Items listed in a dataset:
---
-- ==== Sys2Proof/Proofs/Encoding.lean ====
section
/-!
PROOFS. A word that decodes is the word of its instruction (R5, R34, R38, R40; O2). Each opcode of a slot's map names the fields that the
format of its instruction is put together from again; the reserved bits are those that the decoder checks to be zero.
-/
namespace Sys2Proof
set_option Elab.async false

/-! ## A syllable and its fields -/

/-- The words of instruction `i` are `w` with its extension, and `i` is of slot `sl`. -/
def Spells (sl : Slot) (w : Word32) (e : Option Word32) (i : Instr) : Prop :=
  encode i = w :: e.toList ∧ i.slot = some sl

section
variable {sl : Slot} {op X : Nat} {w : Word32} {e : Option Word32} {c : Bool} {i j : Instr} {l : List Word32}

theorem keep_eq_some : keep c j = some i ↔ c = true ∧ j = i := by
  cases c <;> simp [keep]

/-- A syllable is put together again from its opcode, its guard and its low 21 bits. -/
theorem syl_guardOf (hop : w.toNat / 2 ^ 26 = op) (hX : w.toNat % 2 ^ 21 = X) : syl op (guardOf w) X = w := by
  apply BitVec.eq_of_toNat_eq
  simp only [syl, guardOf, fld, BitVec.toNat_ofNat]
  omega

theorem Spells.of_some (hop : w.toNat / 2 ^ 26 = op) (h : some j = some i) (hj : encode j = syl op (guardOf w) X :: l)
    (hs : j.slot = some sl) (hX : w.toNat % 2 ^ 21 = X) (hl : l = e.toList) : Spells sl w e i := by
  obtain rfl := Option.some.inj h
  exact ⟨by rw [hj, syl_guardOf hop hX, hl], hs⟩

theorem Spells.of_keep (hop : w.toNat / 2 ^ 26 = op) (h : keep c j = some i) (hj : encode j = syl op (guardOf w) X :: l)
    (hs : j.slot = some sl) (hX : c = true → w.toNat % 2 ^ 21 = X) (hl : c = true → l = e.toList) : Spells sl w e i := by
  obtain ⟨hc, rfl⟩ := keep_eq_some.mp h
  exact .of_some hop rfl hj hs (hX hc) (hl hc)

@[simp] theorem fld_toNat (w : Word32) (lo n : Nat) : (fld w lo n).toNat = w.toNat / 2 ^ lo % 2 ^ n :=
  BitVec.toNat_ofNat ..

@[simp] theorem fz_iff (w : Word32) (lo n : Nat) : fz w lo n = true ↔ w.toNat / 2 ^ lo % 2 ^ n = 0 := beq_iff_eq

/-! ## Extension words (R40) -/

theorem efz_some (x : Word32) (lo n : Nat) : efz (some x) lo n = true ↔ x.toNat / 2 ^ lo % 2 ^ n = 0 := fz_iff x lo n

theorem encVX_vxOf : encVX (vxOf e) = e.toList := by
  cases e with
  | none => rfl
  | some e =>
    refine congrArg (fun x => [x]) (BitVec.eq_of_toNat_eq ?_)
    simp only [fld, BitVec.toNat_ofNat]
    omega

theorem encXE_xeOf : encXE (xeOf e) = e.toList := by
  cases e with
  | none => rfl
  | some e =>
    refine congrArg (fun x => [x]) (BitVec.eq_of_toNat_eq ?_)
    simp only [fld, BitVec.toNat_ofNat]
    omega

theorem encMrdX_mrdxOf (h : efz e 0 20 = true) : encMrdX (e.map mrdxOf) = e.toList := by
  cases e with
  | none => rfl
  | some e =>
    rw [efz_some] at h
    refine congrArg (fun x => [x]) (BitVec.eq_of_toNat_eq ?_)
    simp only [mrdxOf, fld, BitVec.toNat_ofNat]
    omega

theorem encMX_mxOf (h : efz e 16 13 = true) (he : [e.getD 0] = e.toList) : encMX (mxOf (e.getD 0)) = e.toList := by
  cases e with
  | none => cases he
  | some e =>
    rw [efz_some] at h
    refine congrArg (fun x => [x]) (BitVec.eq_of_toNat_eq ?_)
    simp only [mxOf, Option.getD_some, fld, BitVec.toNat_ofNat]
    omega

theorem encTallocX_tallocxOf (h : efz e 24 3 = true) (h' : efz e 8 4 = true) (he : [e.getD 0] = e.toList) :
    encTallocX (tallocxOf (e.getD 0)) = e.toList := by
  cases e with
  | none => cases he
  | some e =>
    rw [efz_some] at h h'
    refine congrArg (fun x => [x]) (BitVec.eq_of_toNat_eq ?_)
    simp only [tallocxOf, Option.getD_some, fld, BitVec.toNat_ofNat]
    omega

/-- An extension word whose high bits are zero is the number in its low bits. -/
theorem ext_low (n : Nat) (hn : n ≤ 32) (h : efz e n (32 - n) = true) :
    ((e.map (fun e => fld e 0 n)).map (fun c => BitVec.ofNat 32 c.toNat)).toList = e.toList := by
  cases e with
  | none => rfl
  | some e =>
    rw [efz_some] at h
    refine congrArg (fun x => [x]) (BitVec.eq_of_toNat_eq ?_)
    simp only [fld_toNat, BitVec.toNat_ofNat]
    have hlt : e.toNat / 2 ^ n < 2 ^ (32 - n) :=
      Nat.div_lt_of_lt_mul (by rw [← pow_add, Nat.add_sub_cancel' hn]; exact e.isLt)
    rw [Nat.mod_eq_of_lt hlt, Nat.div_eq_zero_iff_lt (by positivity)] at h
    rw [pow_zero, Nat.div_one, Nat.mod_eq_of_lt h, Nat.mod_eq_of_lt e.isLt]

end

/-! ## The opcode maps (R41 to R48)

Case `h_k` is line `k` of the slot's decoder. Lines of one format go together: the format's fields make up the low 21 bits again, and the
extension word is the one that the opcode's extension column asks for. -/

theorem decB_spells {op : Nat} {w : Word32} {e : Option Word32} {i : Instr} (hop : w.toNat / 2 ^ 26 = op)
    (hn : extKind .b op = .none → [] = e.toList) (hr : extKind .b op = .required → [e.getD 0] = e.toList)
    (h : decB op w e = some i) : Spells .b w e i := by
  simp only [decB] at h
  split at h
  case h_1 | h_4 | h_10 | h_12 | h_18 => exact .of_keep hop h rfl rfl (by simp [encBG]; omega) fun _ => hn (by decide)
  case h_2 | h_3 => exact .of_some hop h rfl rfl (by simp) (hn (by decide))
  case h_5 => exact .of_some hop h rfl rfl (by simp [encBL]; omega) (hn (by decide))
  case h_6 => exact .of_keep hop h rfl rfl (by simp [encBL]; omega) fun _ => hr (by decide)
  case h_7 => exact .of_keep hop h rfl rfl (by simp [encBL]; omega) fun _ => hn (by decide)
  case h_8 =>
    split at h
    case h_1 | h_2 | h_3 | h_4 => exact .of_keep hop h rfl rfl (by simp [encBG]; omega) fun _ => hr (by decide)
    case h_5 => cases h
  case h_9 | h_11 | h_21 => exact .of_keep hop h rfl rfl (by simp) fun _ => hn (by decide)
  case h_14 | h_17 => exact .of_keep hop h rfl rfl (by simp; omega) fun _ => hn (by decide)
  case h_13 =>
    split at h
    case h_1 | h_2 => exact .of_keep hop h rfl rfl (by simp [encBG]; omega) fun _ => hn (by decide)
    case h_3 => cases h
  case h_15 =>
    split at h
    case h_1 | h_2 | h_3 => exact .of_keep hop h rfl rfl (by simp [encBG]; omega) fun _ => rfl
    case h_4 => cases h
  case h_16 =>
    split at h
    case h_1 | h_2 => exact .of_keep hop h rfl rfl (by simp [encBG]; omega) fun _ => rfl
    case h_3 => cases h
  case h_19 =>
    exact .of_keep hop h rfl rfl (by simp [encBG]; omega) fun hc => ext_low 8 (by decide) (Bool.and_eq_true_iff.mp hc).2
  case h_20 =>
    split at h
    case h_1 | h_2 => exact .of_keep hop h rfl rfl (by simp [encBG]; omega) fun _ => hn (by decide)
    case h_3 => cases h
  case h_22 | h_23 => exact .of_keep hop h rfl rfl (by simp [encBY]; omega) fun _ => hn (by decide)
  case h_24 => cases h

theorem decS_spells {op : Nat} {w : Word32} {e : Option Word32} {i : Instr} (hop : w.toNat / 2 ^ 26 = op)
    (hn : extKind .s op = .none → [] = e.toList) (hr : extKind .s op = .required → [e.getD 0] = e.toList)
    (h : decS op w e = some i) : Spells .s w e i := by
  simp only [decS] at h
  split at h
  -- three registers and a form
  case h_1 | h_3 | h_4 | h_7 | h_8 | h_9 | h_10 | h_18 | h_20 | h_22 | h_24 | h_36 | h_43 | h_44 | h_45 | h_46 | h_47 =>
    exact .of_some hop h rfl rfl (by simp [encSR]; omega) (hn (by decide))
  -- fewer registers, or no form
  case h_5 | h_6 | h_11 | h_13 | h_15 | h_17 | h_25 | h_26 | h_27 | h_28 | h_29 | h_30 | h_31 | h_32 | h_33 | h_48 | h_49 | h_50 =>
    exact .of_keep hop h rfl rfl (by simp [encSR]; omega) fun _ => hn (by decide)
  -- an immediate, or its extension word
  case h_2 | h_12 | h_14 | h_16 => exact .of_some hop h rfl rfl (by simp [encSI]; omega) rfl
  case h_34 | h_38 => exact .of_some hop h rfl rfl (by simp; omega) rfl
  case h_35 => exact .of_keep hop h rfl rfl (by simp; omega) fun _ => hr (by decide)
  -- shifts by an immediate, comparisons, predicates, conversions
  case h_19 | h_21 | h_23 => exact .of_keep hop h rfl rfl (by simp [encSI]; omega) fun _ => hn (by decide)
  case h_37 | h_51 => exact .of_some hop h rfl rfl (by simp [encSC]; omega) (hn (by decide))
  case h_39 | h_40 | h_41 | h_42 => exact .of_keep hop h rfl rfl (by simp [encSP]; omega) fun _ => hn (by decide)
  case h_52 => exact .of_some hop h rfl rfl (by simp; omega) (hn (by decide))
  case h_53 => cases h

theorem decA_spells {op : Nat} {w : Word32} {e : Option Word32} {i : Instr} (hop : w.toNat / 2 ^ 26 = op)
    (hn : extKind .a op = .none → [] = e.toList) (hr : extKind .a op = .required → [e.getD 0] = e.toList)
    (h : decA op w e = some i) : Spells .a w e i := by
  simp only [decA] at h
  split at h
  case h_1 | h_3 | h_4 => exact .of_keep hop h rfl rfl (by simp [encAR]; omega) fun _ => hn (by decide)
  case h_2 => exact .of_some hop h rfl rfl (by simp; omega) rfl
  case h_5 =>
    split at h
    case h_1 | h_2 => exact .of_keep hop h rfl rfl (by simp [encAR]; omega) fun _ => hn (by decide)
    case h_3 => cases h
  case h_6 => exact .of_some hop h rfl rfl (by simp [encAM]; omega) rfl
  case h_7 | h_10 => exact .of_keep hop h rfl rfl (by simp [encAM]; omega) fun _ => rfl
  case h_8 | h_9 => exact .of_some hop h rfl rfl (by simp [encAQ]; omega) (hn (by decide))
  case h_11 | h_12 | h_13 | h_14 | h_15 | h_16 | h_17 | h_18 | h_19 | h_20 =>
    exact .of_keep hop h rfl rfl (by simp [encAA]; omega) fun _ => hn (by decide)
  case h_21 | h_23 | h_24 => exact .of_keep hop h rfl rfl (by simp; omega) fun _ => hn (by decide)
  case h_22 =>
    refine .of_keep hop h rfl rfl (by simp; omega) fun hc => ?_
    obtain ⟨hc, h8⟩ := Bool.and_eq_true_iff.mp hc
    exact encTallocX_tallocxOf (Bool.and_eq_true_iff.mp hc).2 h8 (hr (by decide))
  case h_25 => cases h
---
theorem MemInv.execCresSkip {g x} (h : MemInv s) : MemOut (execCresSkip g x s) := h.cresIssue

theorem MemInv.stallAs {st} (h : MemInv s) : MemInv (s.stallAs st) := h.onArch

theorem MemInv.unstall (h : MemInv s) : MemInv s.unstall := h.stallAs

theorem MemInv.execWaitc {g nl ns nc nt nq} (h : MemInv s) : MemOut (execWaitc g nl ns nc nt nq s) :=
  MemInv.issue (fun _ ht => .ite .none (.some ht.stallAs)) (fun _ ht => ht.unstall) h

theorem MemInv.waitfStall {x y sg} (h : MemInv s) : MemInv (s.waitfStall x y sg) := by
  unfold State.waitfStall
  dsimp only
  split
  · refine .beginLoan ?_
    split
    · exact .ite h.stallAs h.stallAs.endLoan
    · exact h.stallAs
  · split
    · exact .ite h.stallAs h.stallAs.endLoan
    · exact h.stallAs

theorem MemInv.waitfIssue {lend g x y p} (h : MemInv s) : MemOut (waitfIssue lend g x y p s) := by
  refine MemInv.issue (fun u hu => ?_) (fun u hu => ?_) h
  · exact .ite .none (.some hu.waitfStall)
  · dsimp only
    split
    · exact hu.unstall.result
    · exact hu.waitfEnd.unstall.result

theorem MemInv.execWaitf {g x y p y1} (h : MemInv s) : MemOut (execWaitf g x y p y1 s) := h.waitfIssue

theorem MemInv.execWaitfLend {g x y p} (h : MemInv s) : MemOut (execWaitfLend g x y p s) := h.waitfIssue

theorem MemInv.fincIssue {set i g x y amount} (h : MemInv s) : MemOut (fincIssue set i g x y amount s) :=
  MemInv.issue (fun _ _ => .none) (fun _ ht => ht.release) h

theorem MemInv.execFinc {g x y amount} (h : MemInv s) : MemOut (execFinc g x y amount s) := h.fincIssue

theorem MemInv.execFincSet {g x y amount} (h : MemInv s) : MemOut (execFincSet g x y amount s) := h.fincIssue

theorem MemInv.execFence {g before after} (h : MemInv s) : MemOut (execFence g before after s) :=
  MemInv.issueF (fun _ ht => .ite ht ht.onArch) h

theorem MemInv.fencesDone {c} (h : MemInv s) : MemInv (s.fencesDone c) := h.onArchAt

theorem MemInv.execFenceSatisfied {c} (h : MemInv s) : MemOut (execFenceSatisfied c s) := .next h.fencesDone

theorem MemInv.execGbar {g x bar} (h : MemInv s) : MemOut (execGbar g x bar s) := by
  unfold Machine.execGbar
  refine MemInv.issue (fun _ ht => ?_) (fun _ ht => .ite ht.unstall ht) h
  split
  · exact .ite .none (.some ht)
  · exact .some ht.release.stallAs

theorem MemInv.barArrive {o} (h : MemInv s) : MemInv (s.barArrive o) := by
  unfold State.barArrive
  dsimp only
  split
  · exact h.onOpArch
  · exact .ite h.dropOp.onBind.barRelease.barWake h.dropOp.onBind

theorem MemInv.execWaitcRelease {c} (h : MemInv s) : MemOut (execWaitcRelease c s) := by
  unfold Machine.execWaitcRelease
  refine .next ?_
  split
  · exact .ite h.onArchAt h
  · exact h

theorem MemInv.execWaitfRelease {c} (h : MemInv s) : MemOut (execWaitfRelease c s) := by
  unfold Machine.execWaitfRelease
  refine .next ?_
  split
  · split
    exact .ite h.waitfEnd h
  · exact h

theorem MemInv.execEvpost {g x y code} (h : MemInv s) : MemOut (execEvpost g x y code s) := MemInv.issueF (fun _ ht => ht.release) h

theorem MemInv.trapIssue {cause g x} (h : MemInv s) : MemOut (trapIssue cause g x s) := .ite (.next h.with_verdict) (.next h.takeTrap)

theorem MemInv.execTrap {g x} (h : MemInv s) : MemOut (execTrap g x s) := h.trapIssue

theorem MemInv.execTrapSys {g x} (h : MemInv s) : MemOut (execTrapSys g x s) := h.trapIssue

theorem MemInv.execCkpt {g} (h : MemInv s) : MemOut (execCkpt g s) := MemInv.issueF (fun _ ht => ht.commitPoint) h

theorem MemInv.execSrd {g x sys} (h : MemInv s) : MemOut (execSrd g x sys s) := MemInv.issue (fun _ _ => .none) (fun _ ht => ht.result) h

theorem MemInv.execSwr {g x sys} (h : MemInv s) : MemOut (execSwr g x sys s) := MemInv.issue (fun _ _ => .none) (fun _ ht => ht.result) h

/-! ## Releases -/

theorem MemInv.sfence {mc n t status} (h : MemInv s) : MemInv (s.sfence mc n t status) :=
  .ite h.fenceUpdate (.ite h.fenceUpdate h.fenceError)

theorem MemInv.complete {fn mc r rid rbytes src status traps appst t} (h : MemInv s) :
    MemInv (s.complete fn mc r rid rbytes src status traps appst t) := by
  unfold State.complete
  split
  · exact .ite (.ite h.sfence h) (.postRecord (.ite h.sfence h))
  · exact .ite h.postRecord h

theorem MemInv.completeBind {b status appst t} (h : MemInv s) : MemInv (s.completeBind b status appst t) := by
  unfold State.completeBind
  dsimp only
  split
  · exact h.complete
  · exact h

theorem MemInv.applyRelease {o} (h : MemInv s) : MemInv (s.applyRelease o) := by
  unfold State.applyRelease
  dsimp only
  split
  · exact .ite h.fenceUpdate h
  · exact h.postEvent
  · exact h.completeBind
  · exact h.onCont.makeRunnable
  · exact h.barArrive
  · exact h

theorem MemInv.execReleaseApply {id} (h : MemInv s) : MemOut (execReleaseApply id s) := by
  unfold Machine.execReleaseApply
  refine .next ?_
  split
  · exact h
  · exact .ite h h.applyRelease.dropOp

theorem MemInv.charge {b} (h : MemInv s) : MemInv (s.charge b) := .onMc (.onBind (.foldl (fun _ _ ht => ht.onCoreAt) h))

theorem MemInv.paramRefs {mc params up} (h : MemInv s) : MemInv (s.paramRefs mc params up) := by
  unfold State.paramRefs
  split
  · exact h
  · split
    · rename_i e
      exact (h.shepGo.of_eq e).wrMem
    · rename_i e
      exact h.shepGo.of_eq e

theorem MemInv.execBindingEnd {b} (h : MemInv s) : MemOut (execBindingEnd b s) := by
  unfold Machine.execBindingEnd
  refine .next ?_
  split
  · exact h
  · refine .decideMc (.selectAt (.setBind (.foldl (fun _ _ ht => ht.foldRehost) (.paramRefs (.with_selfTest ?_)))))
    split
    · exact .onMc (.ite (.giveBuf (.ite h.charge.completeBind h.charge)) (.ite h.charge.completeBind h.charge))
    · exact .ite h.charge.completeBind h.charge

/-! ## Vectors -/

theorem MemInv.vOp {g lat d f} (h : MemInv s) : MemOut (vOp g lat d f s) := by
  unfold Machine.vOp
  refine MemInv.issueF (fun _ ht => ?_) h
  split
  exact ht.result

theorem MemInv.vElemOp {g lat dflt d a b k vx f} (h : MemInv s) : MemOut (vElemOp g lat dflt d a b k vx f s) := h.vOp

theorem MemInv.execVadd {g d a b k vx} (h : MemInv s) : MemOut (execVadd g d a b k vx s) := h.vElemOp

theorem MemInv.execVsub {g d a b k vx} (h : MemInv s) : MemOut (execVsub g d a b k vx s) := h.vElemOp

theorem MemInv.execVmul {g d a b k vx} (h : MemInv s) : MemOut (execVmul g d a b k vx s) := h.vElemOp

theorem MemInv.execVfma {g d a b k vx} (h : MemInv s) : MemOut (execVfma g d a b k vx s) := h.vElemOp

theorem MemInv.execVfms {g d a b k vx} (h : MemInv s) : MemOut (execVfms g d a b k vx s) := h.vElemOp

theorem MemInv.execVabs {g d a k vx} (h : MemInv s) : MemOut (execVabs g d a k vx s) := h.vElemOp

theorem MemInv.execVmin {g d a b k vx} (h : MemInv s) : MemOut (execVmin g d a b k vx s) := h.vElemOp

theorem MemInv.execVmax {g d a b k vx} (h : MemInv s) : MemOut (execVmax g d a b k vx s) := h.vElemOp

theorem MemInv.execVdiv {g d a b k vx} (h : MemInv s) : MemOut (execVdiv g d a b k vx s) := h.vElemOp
---
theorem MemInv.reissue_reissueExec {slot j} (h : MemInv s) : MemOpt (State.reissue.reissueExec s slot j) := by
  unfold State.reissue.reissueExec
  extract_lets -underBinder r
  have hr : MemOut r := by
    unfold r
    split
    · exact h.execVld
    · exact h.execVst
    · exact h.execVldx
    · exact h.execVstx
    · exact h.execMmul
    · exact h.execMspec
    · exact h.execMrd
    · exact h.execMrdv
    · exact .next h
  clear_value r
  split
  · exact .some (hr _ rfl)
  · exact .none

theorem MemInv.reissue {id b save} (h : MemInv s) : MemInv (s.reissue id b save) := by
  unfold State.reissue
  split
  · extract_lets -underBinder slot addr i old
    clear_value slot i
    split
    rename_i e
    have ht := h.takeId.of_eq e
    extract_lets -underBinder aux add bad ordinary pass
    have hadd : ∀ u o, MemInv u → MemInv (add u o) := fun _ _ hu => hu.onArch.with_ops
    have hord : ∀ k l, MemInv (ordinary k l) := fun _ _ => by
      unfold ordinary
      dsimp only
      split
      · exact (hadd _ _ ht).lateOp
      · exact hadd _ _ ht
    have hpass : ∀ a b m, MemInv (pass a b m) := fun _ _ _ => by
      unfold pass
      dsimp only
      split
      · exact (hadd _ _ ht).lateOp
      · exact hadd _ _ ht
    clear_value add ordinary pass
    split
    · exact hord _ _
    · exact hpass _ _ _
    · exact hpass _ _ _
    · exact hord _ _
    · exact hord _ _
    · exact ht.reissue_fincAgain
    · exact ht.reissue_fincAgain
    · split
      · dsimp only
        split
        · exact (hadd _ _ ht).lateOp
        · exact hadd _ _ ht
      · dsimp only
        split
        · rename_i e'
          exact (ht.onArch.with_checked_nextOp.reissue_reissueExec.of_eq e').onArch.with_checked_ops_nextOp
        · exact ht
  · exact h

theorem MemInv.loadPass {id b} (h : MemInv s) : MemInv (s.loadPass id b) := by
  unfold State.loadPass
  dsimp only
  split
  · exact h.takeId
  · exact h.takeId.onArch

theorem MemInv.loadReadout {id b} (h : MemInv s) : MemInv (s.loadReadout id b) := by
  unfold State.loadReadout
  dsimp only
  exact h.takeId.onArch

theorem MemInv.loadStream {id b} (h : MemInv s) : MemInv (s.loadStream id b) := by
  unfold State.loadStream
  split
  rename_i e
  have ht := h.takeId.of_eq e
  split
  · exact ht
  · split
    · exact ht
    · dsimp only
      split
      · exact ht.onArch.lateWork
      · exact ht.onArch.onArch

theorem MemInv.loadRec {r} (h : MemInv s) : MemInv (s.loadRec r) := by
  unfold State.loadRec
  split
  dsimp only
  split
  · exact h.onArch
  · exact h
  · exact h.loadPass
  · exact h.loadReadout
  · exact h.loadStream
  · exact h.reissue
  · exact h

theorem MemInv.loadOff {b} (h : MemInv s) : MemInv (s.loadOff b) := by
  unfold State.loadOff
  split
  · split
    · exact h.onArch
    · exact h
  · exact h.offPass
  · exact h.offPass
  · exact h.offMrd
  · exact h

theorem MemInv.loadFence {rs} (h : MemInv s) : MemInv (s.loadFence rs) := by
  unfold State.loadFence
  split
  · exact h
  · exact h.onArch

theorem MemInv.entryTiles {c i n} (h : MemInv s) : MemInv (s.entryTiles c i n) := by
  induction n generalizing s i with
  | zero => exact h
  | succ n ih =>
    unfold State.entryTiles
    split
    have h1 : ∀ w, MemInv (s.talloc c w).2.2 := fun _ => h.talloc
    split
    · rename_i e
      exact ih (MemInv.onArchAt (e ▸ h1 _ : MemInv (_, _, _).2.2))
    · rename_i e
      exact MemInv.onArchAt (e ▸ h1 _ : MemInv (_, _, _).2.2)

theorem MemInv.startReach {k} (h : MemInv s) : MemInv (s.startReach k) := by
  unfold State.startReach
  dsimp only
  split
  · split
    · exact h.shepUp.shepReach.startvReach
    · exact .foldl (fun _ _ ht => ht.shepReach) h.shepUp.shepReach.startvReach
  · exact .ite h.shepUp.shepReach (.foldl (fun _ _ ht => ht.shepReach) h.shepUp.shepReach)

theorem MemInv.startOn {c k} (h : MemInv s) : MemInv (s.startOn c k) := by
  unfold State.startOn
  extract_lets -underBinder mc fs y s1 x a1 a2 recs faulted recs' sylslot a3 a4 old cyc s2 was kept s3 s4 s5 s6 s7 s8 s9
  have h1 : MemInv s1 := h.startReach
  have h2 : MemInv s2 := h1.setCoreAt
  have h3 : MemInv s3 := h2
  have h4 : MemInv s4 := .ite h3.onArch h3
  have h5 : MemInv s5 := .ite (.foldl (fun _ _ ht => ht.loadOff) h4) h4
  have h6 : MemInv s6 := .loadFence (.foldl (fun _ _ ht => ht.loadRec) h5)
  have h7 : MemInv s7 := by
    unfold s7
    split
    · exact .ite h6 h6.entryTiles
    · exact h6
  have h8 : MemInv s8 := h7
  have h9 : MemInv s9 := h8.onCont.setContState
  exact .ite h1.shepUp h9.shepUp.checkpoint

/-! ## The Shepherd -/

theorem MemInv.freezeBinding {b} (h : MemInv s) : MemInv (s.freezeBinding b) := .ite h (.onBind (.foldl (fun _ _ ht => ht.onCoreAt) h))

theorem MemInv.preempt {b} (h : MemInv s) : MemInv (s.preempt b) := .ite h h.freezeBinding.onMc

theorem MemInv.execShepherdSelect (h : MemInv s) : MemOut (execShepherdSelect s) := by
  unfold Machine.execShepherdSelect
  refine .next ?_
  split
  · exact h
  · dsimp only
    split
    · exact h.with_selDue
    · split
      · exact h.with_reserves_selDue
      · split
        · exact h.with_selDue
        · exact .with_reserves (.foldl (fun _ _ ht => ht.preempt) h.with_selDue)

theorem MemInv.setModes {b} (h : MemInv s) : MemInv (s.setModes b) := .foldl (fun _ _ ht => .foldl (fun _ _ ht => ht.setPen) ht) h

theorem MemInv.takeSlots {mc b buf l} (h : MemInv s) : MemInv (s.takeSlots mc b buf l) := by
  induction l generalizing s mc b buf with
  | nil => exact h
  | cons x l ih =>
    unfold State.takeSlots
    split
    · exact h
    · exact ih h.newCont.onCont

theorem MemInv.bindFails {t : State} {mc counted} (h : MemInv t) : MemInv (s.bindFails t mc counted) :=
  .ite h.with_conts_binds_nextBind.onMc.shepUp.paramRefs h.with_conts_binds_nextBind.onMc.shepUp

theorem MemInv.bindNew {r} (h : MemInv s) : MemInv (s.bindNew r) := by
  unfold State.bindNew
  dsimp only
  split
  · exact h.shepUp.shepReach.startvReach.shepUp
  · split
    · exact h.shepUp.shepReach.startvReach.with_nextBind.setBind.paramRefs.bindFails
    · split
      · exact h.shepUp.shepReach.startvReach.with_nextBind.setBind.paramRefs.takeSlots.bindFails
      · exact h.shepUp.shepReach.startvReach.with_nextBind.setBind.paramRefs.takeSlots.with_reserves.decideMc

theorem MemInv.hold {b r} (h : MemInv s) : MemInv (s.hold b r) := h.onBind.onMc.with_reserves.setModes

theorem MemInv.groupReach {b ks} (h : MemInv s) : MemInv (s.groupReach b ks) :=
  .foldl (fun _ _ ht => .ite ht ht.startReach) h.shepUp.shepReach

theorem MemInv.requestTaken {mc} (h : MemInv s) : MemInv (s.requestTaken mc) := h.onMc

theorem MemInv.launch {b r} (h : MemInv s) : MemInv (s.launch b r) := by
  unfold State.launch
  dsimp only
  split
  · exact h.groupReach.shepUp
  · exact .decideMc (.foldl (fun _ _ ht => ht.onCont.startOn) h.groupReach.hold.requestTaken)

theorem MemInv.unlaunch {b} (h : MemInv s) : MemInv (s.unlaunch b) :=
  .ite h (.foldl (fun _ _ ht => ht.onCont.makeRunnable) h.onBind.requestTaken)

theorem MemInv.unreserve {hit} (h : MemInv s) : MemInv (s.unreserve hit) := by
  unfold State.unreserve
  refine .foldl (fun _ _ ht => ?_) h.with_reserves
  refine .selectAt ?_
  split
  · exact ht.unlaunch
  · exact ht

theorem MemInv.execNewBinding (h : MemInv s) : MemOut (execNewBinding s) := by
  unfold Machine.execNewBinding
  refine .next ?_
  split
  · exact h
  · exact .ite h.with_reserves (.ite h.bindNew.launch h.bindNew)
---
Aim of the task: The answer must consist of every line from the records above that holds "fincIssue".

Your response:
theorem MemInv.fincIssue {set i g x y amount} (h : MemInv s) : MemOut (fincIssue set i g x y amount s) :=
theorem MemInv.execFinc {g x y amount} (h : MemInv s) : MemOut (execFinc g x y amount s) := h.fincIssue
theorem MemInv.execFincSet {g x y amount} (h : MemInv s) : MemOut (execFincSet g x y amount s) := h.fincIssue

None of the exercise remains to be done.